In the fixed-dosing studies [@RN111; @RN112; @RN113], higher doses (i.e., ulotaront 100mg/d and ralmitaront 150mg/d) may be associated with more improvement compared to smaller doses. However, the effect sizes at these high doses still appear to be small, with a standardized mean difference (SMD) of approximately 0.2. In the flexible dosing study by @RN110 , which utilized doses of ulotaront up to 75mg/d, small-to-medium effect sizes were observed. Importantly, the available data are limited. Therefore, the findings are inconclusive.

## 2.9 Sensitivity analyses

We did not conduct the following sensitivity analyses for the primary outcome due to the limited data: 1) Restricting the analysis to studies with low risk of bias, since there were 4 studies with low risk of bias in acute schizophrenia [@RN110; @RN111; @RN112; @RN113], and 1 study with high risk of bias in Parkinson's disease psychosis (1 study with high risk of bias) [@RN13]. 2) Excluding imputed data, since no imputed data were used in the analysis of the primary outcome. There were no imputed data in the analysis of the primary outcome.

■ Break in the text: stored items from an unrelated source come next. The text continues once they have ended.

-- ==== Sys2Proof/Laws/Ops.lean ====
section
/-! SUPPORT. What each shared operation can answer, said once: if it answers a next state, then one of the named cases
holds. Proofs cite these and do not unfold the operations. -/

namespace Sys2Proof.Machine

/-- An answer is a next state whose block, port and responses are as the given response leaves them. -/
theorem answerOk_next {s t : State} {r : Word} (h : answerOk s r = .next t) : t = s.respond .ok r := by
  simpa [answerOk] using h.symm

theorem raiseError_next {s t : State} {e : Status} (h : raiseError s e = .next t) : t = s.respond e 0#64 := by
  simpa [raiseError] using h.symm

theorem requireConfigured_next {s t : State} {go : Answer} (h : requireConfigured s go = .next t) :
    (s.cfg = true ∧ go = .next t) ∨ (s.cfg = false ∧ t = s.respond .errNotConfigured 0#64) := by
  rw [requireConfigured] at h
  split at h
  · next hc => exact .inl ⟨hc, h⟩
  · next hc => exact .inr ⟨by simpa using hc, raiseError_next h⟩

theorem requireUnconfigured_next {s t : State} {go : Answer} (h : requireUnconfigured s go = .next t) :
    (s.cfg = false ∧ go = .next t) ∨ (s.cfg = true ∧ t = s.respond .errAlreadyConfigured 0#64) := by
  rw [requireUnconfigured] at h
  split at h
  · next hc => exact .inr ⟨hc, raiseError_next h⟩
  · next hc => exact .inl ⟨by simpa using hc, h⟩

theorem requirePrecision_next {s t : State} {d : Word} {go : Answer} (h : requirePrecision s d go = .next t) :
    ((4 ≤ d.toNat ∧ d.toNat ≤ 16) ∧ go = .next t) ∨
      (¬ (4 ≤ d.toNat ∧ d.toNat ≤ 16) ∧ t = s.respond .errInvalidPrecision 0#64) := by
  rw [requirePrecision] at h
  split at h
  · next hc => exact .inl ⟨(legalPrecision_iff d).mp hc, h⟩
  · next hc => exact .inr ⟨fun hd => hc ((legalPrecision_iff d).mpr hd), raiseError_next h⟩

theorem requireIndex_next {s t : State} {j : Word} {go : Answer} (h : requireIndex s j go = .next t) :
    (j.toNat < s.m ∧ go = .next t) ∨ (s.m ≤ j.toNat ∧ t = s.respond .errIndexRange 0#64) := by
  rw [requireIndex] at h
  split at h
  · next hc => exact .inl ⟨hc, h⟩
  · next hc => exact .inr ⟨Nat.le_of_not_lt hc, raiseError_next h⟩

theorem withEntry_next {s t : State} {j : Nat} {use : Reg → Answer} (h : withEntry s j use = .next t) :
    j < Config.mMax ∧ use (s.reg.read j) = .next t := by
  rw [withEntry] at h
  split at h
  · next hc => exact ⟨hc, h⟩
  · cases h

theorem withEntriesBelow_next {t : State} {n : Nat} {use : Answer} (h : withEntriesBelow n use = .next t) :
    n ≤ Config.mMax ∧ use = .next t := by
  rw [withEntriesBelow] at h
  split at h
  · next hc => exact ⟨hc, h⟩
  · cases h

/-! ## Registers as numbers -/

/-- `B` is a legal precision in every legal configured state (10_state.md R22). -/
theorem State.Legal.precision {s : State} (hl : s.Legal) (hc : s.cfg = true) : 4 ≤ s.b.toNat ∧ s.b.toNat ≤ 16 :=
  ⟨(hl.2 hc).1, (hl.2 hc).2.1⟩

theorem zext64_reg (r : Reg) : zext64 r.toNat = r.setWidth 64 := by
  have := r.isLt
  refine BitVec.eq_of_toNat_eq ?_
  rw [zext64_toNat (by omega), BitVec.toNat_setWidth, Nat.mod_eq_of_lt (by omega)]

theorem isZeroReg_iff (s : State) (j : Nat) : isZeroReg (s.reg.read j) = true ↔ s.regVal j = 0 := by
  simp only [isZeroReg, State.regVal, beq_iff_eq]
  exact ⟨fun h => by simp [h], fun h => BitVec.eq_of_toNat_eq (by simpa using h)⟩

/-- HISTBIN's test is on the whole zero-extended value: no `k` aliases (42_readout.md R102). -/
theorem holdsValue_iff (s : State) (k : Word) (j : Nat) : holdsValue k (s.reg.read j) = true ↔ s.regVal j = k.toNat := by
  have := (s.reg.read j).isLt
  simp only [holdsValue, State.regVal, beq_iff_eq]
  refine ⟨fun h => by rw [← h, zext64_toNat (by omega)], fun h => BitVec.eq_of_toNat_eq ?_⟩
  rw [zext64_toNat (by omega), h]

/-- A register after the selected one is given its rank. -/
theorem regVal_write_rank {s : State} (h : 2 ≤ s.b.toNat) (v : Word) (j : Nat) :
    ((s.reg.write (s.index v) (BitVec.ofNat 6 (s.rank v))).read j).toNat =
      if j = s.index v then s.rank v else s.regVal j := by
  split
  · next hj => rw [hj, RegFile.read_write_same _ _ (State.rank_toReg_ne h v), State.rank_toReg h]
  · next hj => rw [RegFile.read_write_other _ _ hj]; rfl

/-! ## What a command can do -/

/-- The two ways a command changes the block (10_state.md R31): INIT constructs, UPDATE writes one register. -/
inductive Change (s : State) : Instr → State → Prop where
  /-- Nothing of the block changes; one response. -/
  | answer (i : Instr) (st : Status) (r : Word) (err : st ≠ .ok → r = 0#64) : Change s i (s.respond st r)
  /-- A successful INIT. -/
  | construct (d : Word) (hc : s.cfg = false) (hd : 4 ≤ d.toNat ∧ d.toNat ≤ 16) :
      Change s (.init d)
        (State.respond { s with cfg := true, b := precisionBits d, reg := RegFile.cleared } .ok 0#64)
  /-- An UPDATE with a strictly larger rank. -/
  | write (v : Word) (hc : s.cfg = true) (hj : s.index v < Config.mMax) (hr : s.regVal (s.index v) < s.rank v) :
      Change s (.update v)
        (State.respond { s with reg := s.reg.write (s.index v) (BitVec.ofNat 6 (s.rank v)) } .ok 0#64)

/-- Everything a command can do when it answers a next state. -/
theorem exec_cases {i : Instr} {s t : State} (h : exec i s = .next t) : Change s i t := by
  have fails : ∀ {e}, t = s.respond e 0#64 → Change s i t := fun h => h ▸ .answer i _ _ fun _ => rfl
  have answers : ∀ {r}, answerOk s r = .next t → Change s i t :=
    fun h => answerOk_next h ▸ .answer i _ _ fun hne => absurd rfl hne
  cases i with
  | nop d => exact answers h
  | clz64 x => exact answers h
  | popcnt64 x => exact answers h
  | getb d => rcases requireConfigured_next h with ⟨-, h⟩ | ⟨-, h⟩ <;> [exact answers h; exact fails h]
  | idx v => rcases requireConfigured_next h with ⟨-, h⟩ | ⟨-, h⟩ <;> [exact answers h; exact fails h]
  | rank v => rcases requireConfigured_next h with ⟨-, h⟩ | ⟨-, h⟩ <;> [exact answers h; exact fails h]
  | readreg j =>
    rcases requireConfigured_next h with ⟨-, h⟩ | ⟨-, h⟩
    · rcases requireIndex_next h with ⟨-, h⟩ | ⟨-, h⟩
      · exact answers (withEntry_next h).2
      · exact fails h
    · exact fails h
  | numzeros d =>
    rcases requireConfigured_next h with ⟨-, h⟩ | ⟨-, h⟩ <;> [exact answers (withEntriesBelow_next h).2; exact fails h]
  | histbin k =>
    rcases requireConfigured_next h with ⟨-, h⟩ | ⟨-, h⟩ <;> [exact answers (withEntriesBelow_next h).2; exact fails h]
  | init d =>
    rcases requireUnconfigured_next h with ⟨hc, h⟩ | ⟨-, h⟩
    · rcases requirePrecision_next h with ⟨hd, h⟩ | ⟨-, h⟩
      · exact answerOk_next h ▸ .construct d hc hd
      · exact fails h
    · exact fails h
  | update v =>
    rcases requireConfigured_next h with ⟨hc, h⟩ | ⟨-, h⟩
    · obtain ⟨hj, h⟩ := withEntry_next h
      by_cases hr : (s.reg.read (s.index v)).toNat < s.rank v
      · rw [if_pos hr] at h
        exact answerOk_next h ▸ .write v hc hj hr
      · rw [if_neg hr] at h
        exact answers h
    · exact fails h

end Sys2Proof.Machine
end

Due to the limited number of studies, we also presented a fixed-effects model for all outcomes in addition to the random-effects model to assess the robustness of the findings. The findings were robust in the majority of cases. For the primary outcome in the meta-analysis of 4 studies in acute schizophrenia [@RN110; @RN111; @RN112; @RN113], the point estimate of the effect sizes did not differ between random- and fixed-effects (SMD:0.15 and 0.13, respectively), but the 95% CI in the fixed-effects model was narrower, excluding the null effect (95% CI: -0.05, 0.34, and 0.02, 0.05, respectively). Nonetheless, the interpretation of the findings that TAAR1 agonists have little to no effect compared to placebo in improving overall symptoms does not change

## 2.10 Reporting bias

Reporting bias was evaluated using the ROB-ME tool [@page2023], taking into account the usable data from the eligible studies identified in the search, the comprehensiveness of the search, and potential patterns of missingness and small-study effects. We followed the algorithm to assign a low or high risk of reporting bias, or to express some concerns, by answering signalling questions related to the domains mentioned above.

### 2.10.1 Results matrix

We identified the total number of eligible and completed studies, with or without usable data, that could contribute to dropout and safety data for each comparison (as shown in **Table 1** and **Table 2**): 1) There were 12 studies with 626 participants for the comparison of TAAR1 agonists versus placebo over a period of 1 day to 2 weeks. 2) There were 2 studies with 100 participants for the comparison of TAAR1 agonists versus placebo over the same duration. 3) For the comparison of TAAR1 agonists versus placebo over 3-13 weeks, there were 6 studies involving 1550 participants, including also 1 study (NCT03669640) focusing predominantly on negative symptoms. 4) Finally, it should be noted that one study (NCT04115319) with 475 participants could contribute to the comparison of TAAR1 agonists versus other antipsychotics for periods exceeding 13 weeks. However, no usable data for this analysis were available from any other study.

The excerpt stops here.